▸ WHAT IS REQUIRED:
Output exactly the lines below, starting with the line that has "rs).hotness = s.hotness := rfl" and going on through the line that has "(s.bump).image = s.image := rfl", both included, and no other lines.

▸ MATERIAL FOR THIS TASK:
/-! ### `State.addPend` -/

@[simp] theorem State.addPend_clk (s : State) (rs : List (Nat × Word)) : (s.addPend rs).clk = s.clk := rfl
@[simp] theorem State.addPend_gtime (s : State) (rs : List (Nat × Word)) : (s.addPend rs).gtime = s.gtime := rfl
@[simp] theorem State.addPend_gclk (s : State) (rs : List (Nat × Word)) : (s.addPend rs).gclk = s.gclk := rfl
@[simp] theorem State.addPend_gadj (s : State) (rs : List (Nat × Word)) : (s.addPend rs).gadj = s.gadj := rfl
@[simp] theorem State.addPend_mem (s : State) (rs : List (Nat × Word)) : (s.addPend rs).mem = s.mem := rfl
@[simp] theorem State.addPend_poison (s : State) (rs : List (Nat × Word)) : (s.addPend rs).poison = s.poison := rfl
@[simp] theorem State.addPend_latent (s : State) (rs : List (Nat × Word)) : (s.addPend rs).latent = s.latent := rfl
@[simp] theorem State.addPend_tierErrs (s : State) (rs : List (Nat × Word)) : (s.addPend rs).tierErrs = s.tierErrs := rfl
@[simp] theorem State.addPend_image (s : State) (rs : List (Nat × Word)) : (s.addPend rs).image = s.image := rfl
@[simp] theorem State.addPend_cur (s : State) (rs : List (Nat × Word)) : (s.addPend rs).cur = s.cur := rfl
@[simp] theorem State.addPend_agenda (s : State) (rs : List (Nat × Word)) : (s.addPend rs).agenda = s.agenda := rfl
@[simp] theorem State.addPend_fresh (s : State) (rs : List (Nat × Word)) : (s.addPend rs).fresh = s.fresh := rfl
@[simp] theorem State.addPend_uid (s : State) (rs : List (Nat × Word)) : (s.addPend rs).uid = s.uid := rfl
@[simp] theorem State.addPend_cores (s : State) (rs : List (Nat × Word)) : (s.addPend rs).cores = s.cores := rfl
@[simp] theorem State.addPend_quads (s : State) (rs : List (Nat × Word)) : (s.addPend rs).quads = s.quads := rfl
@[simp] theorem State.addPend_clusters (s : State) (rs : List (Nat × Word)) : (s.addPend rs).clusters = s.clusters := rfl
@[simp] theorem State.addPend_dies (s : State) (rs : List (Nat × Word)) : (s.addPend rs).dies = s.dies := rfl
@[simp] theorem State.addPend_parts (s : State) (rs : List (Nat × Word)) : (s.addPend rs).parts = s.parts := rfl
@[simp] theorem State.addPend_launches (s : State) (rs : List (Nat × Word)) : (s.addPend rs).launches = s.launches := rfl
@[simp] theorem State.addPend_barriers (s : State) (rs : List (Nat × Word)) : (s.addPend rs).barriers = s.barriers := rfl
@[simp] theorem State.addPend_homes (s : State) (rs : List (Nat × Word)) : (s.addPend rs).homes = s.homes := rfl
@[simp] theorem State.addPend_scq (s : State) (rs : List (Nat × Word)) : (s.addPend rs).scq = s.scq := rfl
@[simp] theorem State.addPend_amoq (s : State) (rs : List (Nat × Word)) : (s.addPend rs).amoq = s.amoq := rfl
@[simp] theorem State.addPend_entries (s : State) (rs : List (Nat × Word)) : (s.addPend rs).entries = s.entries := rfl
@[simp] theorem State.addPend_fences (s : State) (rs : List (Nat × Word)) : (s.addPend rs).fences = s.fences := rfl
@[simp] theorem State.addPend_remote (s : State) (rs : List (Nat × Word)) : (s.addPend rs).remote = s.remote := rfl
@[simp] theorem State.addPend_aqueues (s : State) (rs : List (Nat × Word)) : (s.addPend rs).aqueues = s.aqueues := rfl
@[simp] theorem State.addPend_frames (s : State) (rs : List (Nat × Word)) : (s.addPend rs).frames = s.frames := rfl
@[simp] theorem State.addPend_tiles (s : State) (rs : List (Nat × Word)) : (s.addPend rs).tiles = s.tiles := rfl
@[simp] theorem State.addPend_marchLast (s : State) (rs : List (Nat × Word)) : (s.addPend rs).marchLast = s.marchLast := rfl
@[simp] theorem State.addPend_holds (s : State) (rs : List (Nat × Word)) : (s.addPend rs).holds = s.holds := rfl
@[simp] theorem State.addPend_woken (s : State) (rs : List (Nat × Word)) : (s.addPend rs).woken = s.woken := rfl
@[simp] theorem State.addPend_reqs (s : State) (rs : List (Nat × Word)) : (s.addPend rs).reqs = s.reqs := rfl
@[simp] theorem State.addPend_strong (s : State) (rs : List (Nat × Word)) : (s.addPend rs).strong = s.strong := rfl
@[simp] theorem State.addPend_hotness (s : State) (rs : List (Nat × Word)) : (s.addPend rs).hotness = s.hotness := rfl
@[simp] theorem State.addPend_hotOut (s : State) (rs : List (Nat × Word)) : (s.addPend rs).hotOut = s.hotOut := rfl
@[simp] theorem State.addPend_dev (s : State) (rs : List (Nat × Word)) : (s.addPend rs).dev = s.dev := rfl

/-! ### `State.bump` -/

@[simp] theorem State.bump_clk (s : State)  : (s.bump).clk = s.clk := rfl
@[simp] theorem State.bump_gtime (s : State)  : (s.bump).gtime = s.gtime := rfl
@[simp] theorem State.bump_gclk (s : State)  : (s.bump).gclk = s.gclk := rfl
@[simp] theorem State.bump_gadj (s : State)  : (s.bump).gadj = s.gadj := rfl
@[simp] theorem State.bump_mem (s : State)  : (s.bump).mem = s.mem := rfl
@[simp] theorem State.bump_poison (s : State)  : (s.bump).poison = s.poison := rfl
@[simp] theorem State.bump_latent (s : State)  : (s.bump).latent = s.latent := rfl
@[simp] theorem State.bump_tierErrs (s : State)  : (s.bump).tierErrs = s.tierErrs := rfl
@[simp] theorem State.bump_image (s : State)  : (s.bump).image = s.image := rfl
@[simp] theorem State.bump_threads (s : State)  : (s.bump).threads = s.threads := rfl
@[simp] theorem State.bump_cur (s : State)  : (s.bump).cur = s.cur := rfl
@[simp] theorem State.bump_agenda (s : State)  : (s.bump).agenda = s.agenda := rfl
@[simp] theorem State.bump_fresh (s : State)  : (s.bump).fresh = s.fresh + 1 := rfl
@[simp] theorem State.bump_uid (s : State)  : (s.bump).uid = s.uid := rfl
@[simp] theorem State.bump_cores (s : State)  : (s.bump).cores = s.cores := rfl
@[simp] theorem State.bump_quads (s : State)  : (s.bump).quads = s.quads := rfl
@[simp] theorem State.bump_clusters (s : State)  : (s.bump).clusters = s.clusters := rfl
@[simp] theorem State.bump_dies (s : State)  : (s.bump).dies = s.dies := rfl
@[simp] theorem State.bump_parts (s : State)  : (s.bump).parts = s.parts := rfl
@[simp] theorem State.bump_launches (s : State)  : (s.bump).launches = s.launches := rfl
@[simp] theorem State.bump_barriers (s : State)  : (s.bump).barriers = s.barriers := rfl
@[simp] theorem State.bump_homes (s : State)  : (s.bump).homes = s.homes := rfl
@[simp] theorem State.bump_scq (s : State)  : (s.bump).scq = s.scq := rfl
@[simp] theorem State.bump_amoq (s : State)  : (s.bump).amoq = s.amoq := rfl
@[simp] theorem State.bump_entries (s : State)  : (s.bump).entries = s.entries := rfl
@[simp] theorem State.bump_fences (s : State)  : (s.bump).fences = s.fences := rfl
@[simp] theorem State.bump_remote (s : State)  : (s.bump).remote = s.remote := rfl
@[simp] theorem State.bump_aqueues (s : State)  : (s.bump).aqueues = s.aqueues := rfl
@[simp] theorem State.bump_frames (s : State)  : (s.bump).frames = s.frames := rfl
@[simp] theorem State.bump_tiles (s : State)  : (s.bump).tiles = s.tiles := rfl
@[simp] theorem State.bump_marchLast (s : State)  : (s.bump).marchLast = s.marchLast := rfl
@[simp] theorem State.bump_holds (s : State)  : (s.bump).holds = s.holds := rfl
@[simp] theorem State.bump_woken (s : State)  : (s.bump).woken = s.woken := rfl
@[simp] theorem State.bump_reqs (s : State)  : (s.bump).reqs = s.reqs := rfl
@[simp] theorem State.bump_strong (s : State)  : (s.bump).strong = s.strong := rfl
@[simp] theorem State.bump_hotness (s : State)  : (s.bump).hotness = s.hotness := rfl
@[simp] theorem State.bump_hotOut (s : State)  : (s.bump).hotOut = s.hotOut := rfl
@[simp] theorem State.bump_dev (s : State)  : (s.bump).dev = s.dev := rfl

▸ REPLY:
@[simp] theorem State.addPend_hotness (s : State) (rs : List (Nat × Word)) : (s.addPend rs).hotness = s.hotness := rfl
@[simp] theorem State.addPend_hotOut (s : State) (rs : List (Nat × Word)) : (s.addPend rs).hotOut = s.hotOut := rfl
@[simp] theorem State.addPend_dev (s : State) (rs : List (Nat × Word)) : (s.addPend rs).dev = s.dev := rfl

/-! ### `State.bump` -/

@[simp] theorem State.bump_clk (s : State)  : (s.bump).clk = s.clk := rfl
@[simp] theorem State.bump_gtime (s : State)  : (s.bump).gtime = s.gtime := rfl
@[simp] theorem State.bump_gclk (s : State)  : (s.bump).gclk = s.gclk := rfl
@[simp] theorem State.bump_gadj (s : State)  : (s.bump).gadj = s.gadj := rfl
@[simp] theorem State.bump_mem (s : State)  : (s.bump).mem = s.mem := rfl
@[simp] theorem State.bump_poison (s : State)  : (s.bump).poison = s.poison := rfl
@[simp] theorem State.bump_latent (s : State)  : (s.bump).latent = s.latent := rfl
@[simp] theorem State.bump_tierErrs (s : State)  : (s.bump).tierErrs = s.tierErrs := rfl
@[simp] theorem State.bump_image (s : State)  : (s.bump).image = s.image := rfl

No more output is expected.